Copy out all the data, word for word.
Start of Material for this task
/-- One element of a drain. An integer drain is a conversion: NX is set when its one rounding is inexact, and SAT with NX when
it clamps (R34). DEDUCED (notes/assumptions/14.md). -/
def drainElem (fd : Nat) (mode : BitVec 6) (r : BitVec 128) (acc : Nat) : Nat × BitVec 8 :=
  if drainInt fd then
    let mult := (r.extractLsb' 0 32).toInt
    let bias := (r.extractLsb' 64 32).toInt
    let zpo := (r.extractLsb' 96 16).toInt
    let shift := (r.extractLsb' 32 6).toNat
    let x := (toSInt 32 acc + bias) * mult
    let e := roundMag .rne (decide (x < 0)) x.natAbs (-(shift : Int)) 0
    let q := signed (decide (x < 0)) e.1
    let q := if mRelu mode then max q 0 else q
    let c := clampInt (intRange fd) (q + zpo)
    (intBits (fmtBits fd) c.1, (if c.2 then flagSAT ||| flagNX else 0) ||| (if e.2 then flagNX else 0))
  else
    let s := (fF32.decode acc).add (fF32.decode (r.extractLsb' 64 32).toNat)
    let y := s.1.mul (fF32.decode (r.extractLsb' 0 32).toNat)
    let v := if mRelu mode && (y.1.isNeg || y.1.eqv .zero) then .zero else y.1
    let c := elemCode fd .rne (mDsat mode) v
    (c.1, c.2 ||| (if s.2 || y.2 then flagNV else 0))

/-- Read one row of a bank, convert it and push it at this time (R206, R212); `zero` clears the row as it is read. -/
def drainRow (bank qd : Nat) (zero : Bool) (m : Nat) (r : Run) : Run :=
  let h := r.s.portRec qd
  let row := (r.s.accRow bank m (hExt h 0)).zipIdx.map fun e =>
    drainElem (hFmt h) r.w.mode (r.s.cur.scaleRec e.2) e.1
  let r := row.foldl (fun r e => r.flag e.2) r
  let r := if zero then { r with s := r.s.setAccRow bank m (List.replicate 128 0) } else r
  r.pushAt qd r.w.time (pushBytes h (r.idx qd) (row.map fun e => some e.1))

/-- One step of a drain: row `st.k`, and the next row a tick later (R206). -/
def drainTake (bank qd : Nat) (zero : Bool) (r : Run) : Run :=
  let h := r.s.portRec qd
  let rows := hExt h 1
  let m := r.w.st.k
  let r := (drainRow bank qd zero m r).count fun c => { c with k := m + 1 }
  if m + 1 < rows then (r.at_ (some (r.w.time + 1))).writesNext [(hSpace h, hVecAddr h (r.idx qd))]
  else (r.at_ none).writesNext []

/-- A drain's destination (R206, R212). -/
def State.drainBad (s : State) (q : Nat) : Bool :=
  let h := s.portRec q
  decide (128 < hExt h 0) || decide (64 < hExt h 1) || hExt h 2 != 1 || hExt h 3 != 1
    || !(drainInt (hFmt h) || drainFlt (hFmt h))

/-! ### MMA and MMAW -/

/-- A K-step word taken apart: bank, INIT, the drain port, and the gangs. -/
structure MForm where
  bank : Nat
  init : Bool
  drain : Option Nat
  fa : Nat
  ga : Nat
  fb : Nat
  gb : Nat
  deriving DecidableEq, Repr

/-- The operands of MMA (R209). -/
def mmaForm (bank init : BitVec 1) (fa ga fb gb : BitVec 4) : MForm :=
  { bank := bank.toNat, init := init == 1, drain := none, fa := fa.toNat, ga := ga.toNat + 1, fb := fb.toNat, gb := gb.toNat + 1 }

/-- The form of a K-step word. -/
def mForm : Instr → Option MForm
  | .mma _ bank init fa ga fb gb => some (mmaForm bank init fa ga fb gb)
  | .mmaw _ bank init w fa ga fb gb => some { mmaForm bank init fa ga fb gb with drain := some w.toNat }
  | _ => none

def MForm.aPorts (f : MForm) : List Nat := gang f.fa f.ga
def MForm.bPorts (f : MForm) : List Nat := gang f.fb f.gb
def MForm.ports (f : MForm) : List Nat := f.aPorts ++ f.bPorts

/-- Check 1 of R209. -/
def MForm.gangsBad (f : MForm) : Bool :=
  decide (12 < f.fa + f.ga) || decide (12 < f.fb + f.gb) || f.aPorts.any f.bPorts.contains
    || f.drain.any f.ports.contains

/-- The checks of R209 in order. Each FMT of the A gang must pair with each of the B gang.
DEDUCED (notes/assumptions/18.md). -/
def MForm.check (i : Instr) (f : MForm) (s : State) : Option (Nat × Word) :=
  let ill := fun v : Word => some (Cause.illegal, v)
  let g := groupSide (mGroup s.modeAhead)
  if f.gangsBad then ill (wordTval i)
  else
    let pairs := f.aPorts.flatMap fun a => f.bPorts.map fun b => (hFmt (s.portRec a), hFmt (s.portRec b))
    match pairs.find? fun p => (pairOf2 p.1 p.2).isNone with
    | some (a, b) => ill (BitVec.ofNat 64 (a + 256 * b))
    | none =>
      if s.gangBad [f.aPorts, f.bPorts] || decide (64 / g < s.gangRows f.aPorts) || decide (128 / g < s.gangRows f.bPorts)
          || f.drain.any s.drainBad then ill (wordTval i)
      else none

/-- What a K-step word names and needs (R208, R209). The drain port W of MMAW lies in FN6, to which R342 gives no place among the
fields: it is checked and translated after both gangs. DEDUCED (notes/assumptions/15.md). -/
def mmaSpec (i : Instr) (f : MForm) (bank : BitVec 1) : EngSpec where
  queue := 0
  named := ((f.ports ++ f.drain.toList).filter (· < 12)).zipIdx.map fun e => .prt e.2 e.1
  portTval := fun _ => wordTval i
  own := f.check i
  priv := bankPriv bank
  opnds := fun s =>
    f.ports.map (fun q => s.portOpnd 0 q (hNV (s.portRec q)) true false)
      ++ f.drain.toList.map fun q => s.portOpnd 0 q (hExt (s.portRec q) 1) false true
  pops := fun s =>
    f.ports.map (fun q => (q, hNV (s.portRec q))) ++ f.drain.toList.map fun q => (q, hExt (s.portRec q) 1)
End of Material for this task
Written response:
/-- One element of a drain. An integer drain is a conversion: NX is set when its one rounding is inexact, and SAT with NX when
it clamps (R34). DEDUCED (notes/assumptions/14.md). -/
def drainElem (fd : Nat) (mode : BitVec 6) (r : BitVec 128) (acc : Nat) : Nat × BitVec 8 :=
  if drainInt fd then
    let mult := (r.extractLsb' 0 32).toInt
    let bias := (r.extractLsb' 64 32).toInt
    let zpo := (r.extractLsb' 96 16).toInt
    let shift := (r.extractLsb' 32 6).toNat
    let x := (toSInt 32 acc + bias) * mult
    let e := roundMag .rne (decide (x < 0)) x.natAbs (-(shift : Int)) 0
    let q := signed (decide (x < 0)) e.1
    let q := if mRelu mode then max q 0 else q
    let c := clampInt (intRange fd) (q + zpo)
    (intBits (fmtBits fd) c.1, (if c.2 then flagSAT ||| flagNX else 0) ||| (if e.2 then flagNX else 0))
  else
    let s := (fF32.decode acc).add (fF32.decode (r.extractLsb' 64 32).toNat)
    let y := s.1.mul (fF32.decode (r.extractLsb' 0 32).toNat)
    let v := if mRelu mode && (y.1.isNeg || y.1.eqv .zero) then .zero else y.1
    let c := elemCode fd .rne (mDsat mode) v
    (c.1, c.2 ||| (if s.2 || y.2 then flagNV else 0))

/-- Read one row of a bank, convert it and push it at this time (R206, R212); `zero` clears the row as it is read. -/
def drainRow (bank qd : Nat) (zero : Bool) (m : Nat) (r : Run) : Run :=
  let h := r.s.portRec qd
  let row := (r.s.accRow bank m (hExt h 0)).zipIdx.map fun e =>
    drainElem (hFmt h) r.w.mode (r.s.cur.scaleRec e.2) e.1
  let r := row.foldl (fun r e => r.flag e.2) r
  let r := if zero then { r with s := r.s.setAccRow bank m (List.replicate 128 0) } else r
  r.pushAt qd r.w.time (pushBytes h (r.idx qd) (row.map fun e => some e.1))

/-- One step of a drain: row `st.k`, and the next row a tick later (R206). -/
def drainTake (bank qd : Nat) (zero : Bool) (r : Run) : Run :=
  let h := r.s.portRec qd
  let rows := hExt h 1
  let m := r.w.st.k
  let r := (drainRow bank qd zero m r).count fun c => { c with k := m + 1 }
  if m + 1 < rows then (r.at_ (some (r.w.time + 1))).writesNext [(hSpace h, hVecAddr h (r.idx qd))]
  else (r.at_ none).writesNext []

/-- A drain's destination (R206, R212). -/
def State.drainBad (s : State) (q : Nat) : Bool :=
  let h := s.portRec q
  decide (128 < hExt h 0) || decide (64 < hExt h 1) || hExt h 2 != 1 || hExt h 3 != 1
    || !(drainInt (hFmt h) || drainFlt (hFmt h))

/-! ### MMA and MMAW -/

/-- A K-step word taken apart: bank, INIT, the drain port, and the gangs. -/
structure MForm where
  bank : Nat
  init : Bool
  drain : Option Nat
  fa : Nat
  ga : Nat
  fb : Nat
  gb : Nat
  deriving DecidableEq, Repr

/-- The operands of MMA (R209). -/
def mmaForm (bank init : BitVec 1) (fa ga fb gb : BitVec 4) : MForm :=
  { bank := bank.toNat, init := init == 1, drain := none, fa := fa.toNat, ga := ga.toNat + 1, fb := fb.toNat, gb := gb.toNat + 1 }

/-- The form of a K-step word. -/
def mForm : Instr → Option MForm
  | .mma _ bank init fa ga fb gb => some (mmaForm bank init fa ga fb gb)
  | .mmaw _ bank init w fa ga fb gb => some { mmaForm bank init fa ga fb gb with drain := some w.toNat }
  | _ => none

def MForm.aPorts (f : MForm) : List Nat := gang f.fa f.ga
def MForm.bPorts (f : MForm) : List Nat := gang f.fb f.gb
def MForm.ports (f : MForm) : List Nat := f.aPorts ++ f.bPorts

/-- Check 1 of R209. -/
def MForm.gangsBad (f : MForm) : Bool :=
  decide (12 < f.fa + f.ga) || decide (12 < f.fb + f.gb) || f.aPorts.any f.bPorts.contains
    || f.drain.any f.ports.contains

/-- The checks of R209 in order. Each FMT of the A gang must pair with each of the B gang.
DEDUCED (notes/assumptions/18.md). -/
def MForm.check (i : Instr) (f : MForm) (s : State) : Option (Nat × Word) :=
  let ill := fun v : Word => some (Cause.illegal, v)
  let g := groupSide (mGroup s.modeAhead)
  if f.gangsBad then ill (wordTval i)
  else
    let pairs := f.aPorts.flatMap fun a => f.bPorts.map fun b => (hFmt (s.portRec a), hFmt (s.portRec b))
    match pairs.find? fun p => (pairOf2 p.1 p.2).isNone with
    | some (a, b) => ill (BitVec.ofNat 64 (a + 256 * b))
    | none =>
      if s.gangBad [f.aPorts, f.bPorts] || decide (64 / g < s.gangRows f.aPorts) || decide (128 / g < s.gangRows f.bPorts)
          || f.drain.any s.drainBad then ill (wordTval i)
      else none

/-- What a K-step word names and needs (R208, R209). The drain port W of MMAW lies in FN6, to which R342 gives no place among the
fields: it is checked and translated after both gangs. DEDUCED (notes/assumptions/15.md). -/
def mmaSpec (i : Instr) (f : MForm) (bank : BitVec 1) : EngSpec where
  queue := 0
  named := ((f.ports ++ f.drain.toList).filter (· < 12)).zipIdx.map fun e => .prt e.2 e.1
  portTval := fun _ => wordTval i
  own := f.check i
  priv := bankPriv bank
  opnds := fun s =>
    f.ports.map (fun q => s.portOpnd 0 q (hNV (s.portRec q)) true false)
      ++ f.drain.toList.map fun q => s.portOpnd 0 q (hExt (s.portRec q) 1) false true
  pops := fun s =>
    f.ports.map (fun q => (q, hNV (s.portRec q))) ++ f.drain.toList.map fun q => (q, hExt (s.portRec q) 1)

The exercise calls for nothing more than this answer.